Manipulate JSON input file to remove additional string characters

Hi,

I have the following json file (tfileinputRaw input file )

Input :

[{"_comp":"1","Name":"ABC"} ,
{"_comp":"1","Name":"ZYX"} ,
{"_comp":"1","Name":"MNO"},
{"_comp":"1","Name":"YZX"}]

Output : Expected 

{"_comp":"1","Name":"ABC"}
{"_comp":"1","Name":"ZYX"}
{"_comp":"1","Name":"MNO"}
{"_comp":"1","Name":"YZX"}

 

My requirement is

1. To remove the square brackets [] at the start and end of the file. (There can be square brackets inside the file at other places, it has to be left untouched; only if there is any square brackets at start and end of the file it has to be removed if there is no square brackets it can be left as it is)

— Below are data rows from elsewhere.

/-! ### inc -/

@[simp] theorem State.inc_flash (s : State) (f : Fld) : (s.inc f).flash = s.flash := by rfl
@[simp] theorem State.inc_dram (s : State) (f : Fld) : (s.inc f).dram = s.dram := by rfl
@[simp] theorem State.inc_otp (s : State) (f : Fld) : (s.inc f).otp = s.otp := by rfl
@[simp] theorem State.inc_pw (s : State) (f : Fld) : (s.inc f).pw = s.pw := by rfl
@[simp] theorem State.inc_cmd (s : State) (f : Fld) : (s.inc f).cmd = s.cmd := by rfl
@[simp] theorem State.inc_fm (s : State) (f : Fld) : (s.inc f).fm = s.fm := by rfl
@[simp] theorem State.inc_rcd (s : State) (f : Fld) : (s.inc f).rcd = s.rcd := by rfl
@[simp] theorem State.inc_mon (s : State) (f : Fld) : (s.inc f).mon = s.mon := by rfl
@[simp] theorem State.inc_time (s : State) (f : Fld) : (s.inc f).time = s.time := by rfl
@[simp] theorem State.inc_shot (s : State) (f : Fld) : (s.inc f).shot = s.shot := by rfl
@[simp] theorem State.inc_scan (s : State) (f : Fld) : (s.inc f).scan = s.scan := by rfl
@[simp] theorem State.inc_profOver (s : State) (f : Fld) : (s.inc f).profOver = s.profOver := by rfl
@[simp] theorem State.inc_eng (s : State) (f : Fld) : (s.inc f).eng = s.eng := by rfl
@[simp] theorem State.inc_rx (s : State) (f : Fld) : (s.inc f).rx = s.rx := by rfl
@[simp] theorem State.inc_heldRegs (s : State) (f : Fld) : (s.inc f).heldRegs = s.heldRegs := by rfl
@[simp] theorem State.inc_mem (s : State) (f : Fld) : (s.inc f).mem = s.mem := by rfl
@[simp] theorem State.inc_tx (s : State) (f : Fld) : (s.inc f).tx = s.tx := by rfl
@[simp] theorem State.inc_ps (s : State) (f : Fld) : (s.inc f).ps = s.ps := by rfl
@[simp] theorem State.inc_vis (s : State) (f : Fld) : (s.inc f).vis = s.vis := by rfl
@[simp] theorem State.inc_disps (s : State) (f : Fld) : (s.inc f).disps = s.disps := by rfl
@[simp] theorem State.inc_links (s : State) (f : Fld) : (s.inc f).links = s.links := by rfl
@[simp] theorem State.inc_eth (s : State) (f : Fld) : (s.inc f).eth = s.eth := by rfl
@[simp] theorem State.inc_tb (s : State) (f : Fld) : (s.inc f).tb = s.tb := by rfl
@[simp] theorem State.inc_sync (s : State) (f : Fld) : (s.inc f).sync = s.sync := by rfl
@[simp] theorem State.inc_safe (s : State) (f : Fld) : (s.inc f).safe = s.safe := by rfl
@[simp] theorem State.inc_hk (s : State) (f : Fld) : (s.inc f).hk = s.hk := by rfl
@[simp] theorem State.inc_th (s : State) (f : Fld) : (s.inc f).th = s.th := by rfl
@[simp] theorem State.inc_cal (s : State) (f : Fld) : (s.inc f).cal = s.cal := by rfl
@[simp] theorem State.inc_ill (s : State) (f : Fld) : (s.inc f).ill = s.ill := by rfl
@[simp] theorem State.inc_out (s : State) (f : Fld) : (s.inc f).out = s.out := by rfl
@[simp] theorem State.inc_free (s : State) (f : Fld) : (s.inc f).free = s.free := by rfl
@[simp] theorem State.inc_pending (s : State) (f : Fld) : (s.inc f).pending = s.pending := by rfl
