variable {n raw} in
theorem State.hkDelivered_delivery (few : n < 16) (least : -2 ^ 31 ≤ raw) (most : raw < 2 ^ 31) : Delivery s (s.hkDelivered n raw urgent) n raw := by
  have input : s.get (F.HK.HK_SLOT_CFG_INPUT n) < 256 := s.get_lt _
  have judged := Measuring.hkValued s n raw urgent
  obtain ⟨opened, plain⟩ := s.hkValued_fst n raw urgent
  have posting := (s.hkValued n raw urgent).2.2.hkPosted_spec (s.hkValued n raw urgent).1 few least most _ _ input (s.hkFlags_lt n raw urgent)
  have later := s.hkDelivered_later n raw urgent
  have follow : Measuring FollowWord _ (s.hkDelivered n raw urgent) := Measuring.hkFollow _ n _ _ _
  generalize State.hkPosted _ n _ _ raw = w at posting follow
  have slotWord (o : Nat) (low : o < 0x18) : w.get ⟨0x6000100 + o + 0x20 * n, 0, 32⟩ = (s.hkDelivered n raw urgent).get ⟨0x6000100 + o + 0x20 * n, 0, 32⟩ := by
    refine (follow.words.get _ ?_ ?_ ?_).symm <;> simp only [FollowWord] <;> omega
  have lastWord (o lo wd : Nat) (low : 0x80 ≤ o ∧ o < 0x98) : w.get ⟨0x6000000 + o, lo, wd⟩ = (s.hkDelivered n raw urgent).get ⟨0x6000000 + o, lo, wd⟩ := by
    refine (follow.words.get _ ?_ ?_ ?_).symm <;> simp only [FollowWord] <;> omega
  have value : (s.hkDelivered n raw urgent).getI F.HK.VALUE = w.getI F.HK.VALUE := (State.getI_of_get (lastWord 0x88 0 32 (by decide))).symm
  exact
    { slotRaw := (State.getI_of_get (slotWord 12 (by decide))).symm.trans posting.slotRaw
      lastRaw := (State.getI_of_get (lastWord 0x8C 0 32 (by decide))).symm.trans posting.raw
      slotValue := (State.getI_of_get (slotWord 8 (by decide))).symm.trans (posting.slotValue.trans value.symm)
      time := (slotWord 16 (by decide)).symm.trans (posting.time.trans (by rw [judged.time]))
      slot := (lastWord 0x84 28 4 (by decide)).symm.trans posting.slot
      input := (lastWord 0x84 8 8 (by decide)).symm.trans posting.input
      counted := (follow.words.get F.HK.CONVERSIONS (by decide) (by decide) (by simp only [FollowWord, F.HK.CONVERSIONS]; omega)).trans
        (posting.counted.trans (by rw [judged.words.get F.HK.CONVERSIONS (by decide) (by decide) (by simp only [JudgeWord, F.HK.CONVERSIONS]; omega)]))
      others := fun m other => by
        have high : (F.HK.SLOT_RAW m).addr = 0x600010C + 0x20 * m.val := rfl
        exact (follow.words.rd _ (by omega) (by omega) (by simp only [FollowWord]; omega)).trans
          ((posting.others m other).trans (judged.words.rd _ (by omega) (by omega) (by simp only [JudgeWord]; omega)))
      opened := fun ntc top => by
        have shown := (s.hkJudged_spec n raw (s.hkTest n urgent)).1 ntc top
        refine ⟨(congrArg (fun w => w / 2 ^ s.get (F.HK.HK_SLOT_CFG_INPUT n) % 2 == 1) (s.hkDelivered_open n raw urgent)).trans shown, fun known => ?_⟩
        have same := opened ntc top known
        exact value.trans ((posting.value (by omega) (by omega)).trans same)
      fault := fun zero off clear => by
        obtain ⟨-, -, counts⟩ := (s.hkJudged_spec n raw (s.hkTest n urgent)).2 zero off
        refine (later.words.get F.HK.CONV_FAULTS (by decide) (by decide) ?_).trans ?_
        · simp only [PostWord, HkResultWord, FollowWord, F.HK.CONV_FAULTS]; omega
        · exact ((s.hkValued_words n raw urgent).get F.HK.CONV_FAULTS (by decide) (by decide) id).trans (counts clear)
      plain := fun high known => value.trans ((posting.value (by rw [plain high known]; exact least) (by rw [plain high known]; exact most)).trans (plain high known)) }

variable {n raw} in
/-- R375: a failed zero check shows in CONV_FAULT and stays noted. -/
theorem State.hkDelivered_fault (zero : s.get (F.HK.HK_SLOT_CFG_INPUT n) = 0x18) (off : 2097 < raw.natAbs) :
    (s.hkDelivered n raw urgent).flag F.HK.HK_STAT_CONV_FAULT = true ∧ (s.hkDelivered n raw urgent).hk.checkBad = true := by
  obtain ⟨shown, noted, -⟩ := (s.hkJudged_spec n raw (s.hkTest n urgent)).2 zero off
  have later := s.hkDelivered_later n raw urgent
  have kept := (s.hkValued_words n raw urgent).flag F.HK.HK_STAT_CONV_FAULT (by decide) (by decide) id
  have same : (s.hkValued n raw urgent).2.2.hk = (s.hkJudged n raw (s.hkTest n urgent)).hk := (State.hkValue_unseen _ _ _ _ _ _).2.1
  refine ⟨(later.words.flag F.HK.HK_STAT_CONV_FAULT (by decide) (by decide) ?_).trans (kept.trans shown), later.bad (by rw [same]; exact noted)⟩
  simp only [PostWord, HkResultWord, FollowWord, F.HK.HK_STAT_CONV_FAULT]; omega

end
end Sys2Proof.Machine
end

section
/-! PROOFS. The end of a conversion, of a round and of an urgent conversion (R366 to R371). -/
namespace Sys2Proof.Machine

/-- The words that the turn of the converter changes: HK_STAT, ROUNDS and URGENT_DONE. -/
def TurnWord (a : Nat) : Prop := a = 0x6000004 ∨ a = 0x6000008 ∨ a = 0x6000304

2. To remove comma (,) after each record is done.

  New records can be identified whenever {"_comp": is encountered.

So I plan the job to be

tfileinputRaw ==> tjava ==>tfileoutputRaw

in tjava logic planned => if there is , (comma) or [ (open square brackets) before {"_comp": then it has to be replaced with space else do no changes. Also remove ] (close square brackets) at EOF if present, if not present nothing else to be done.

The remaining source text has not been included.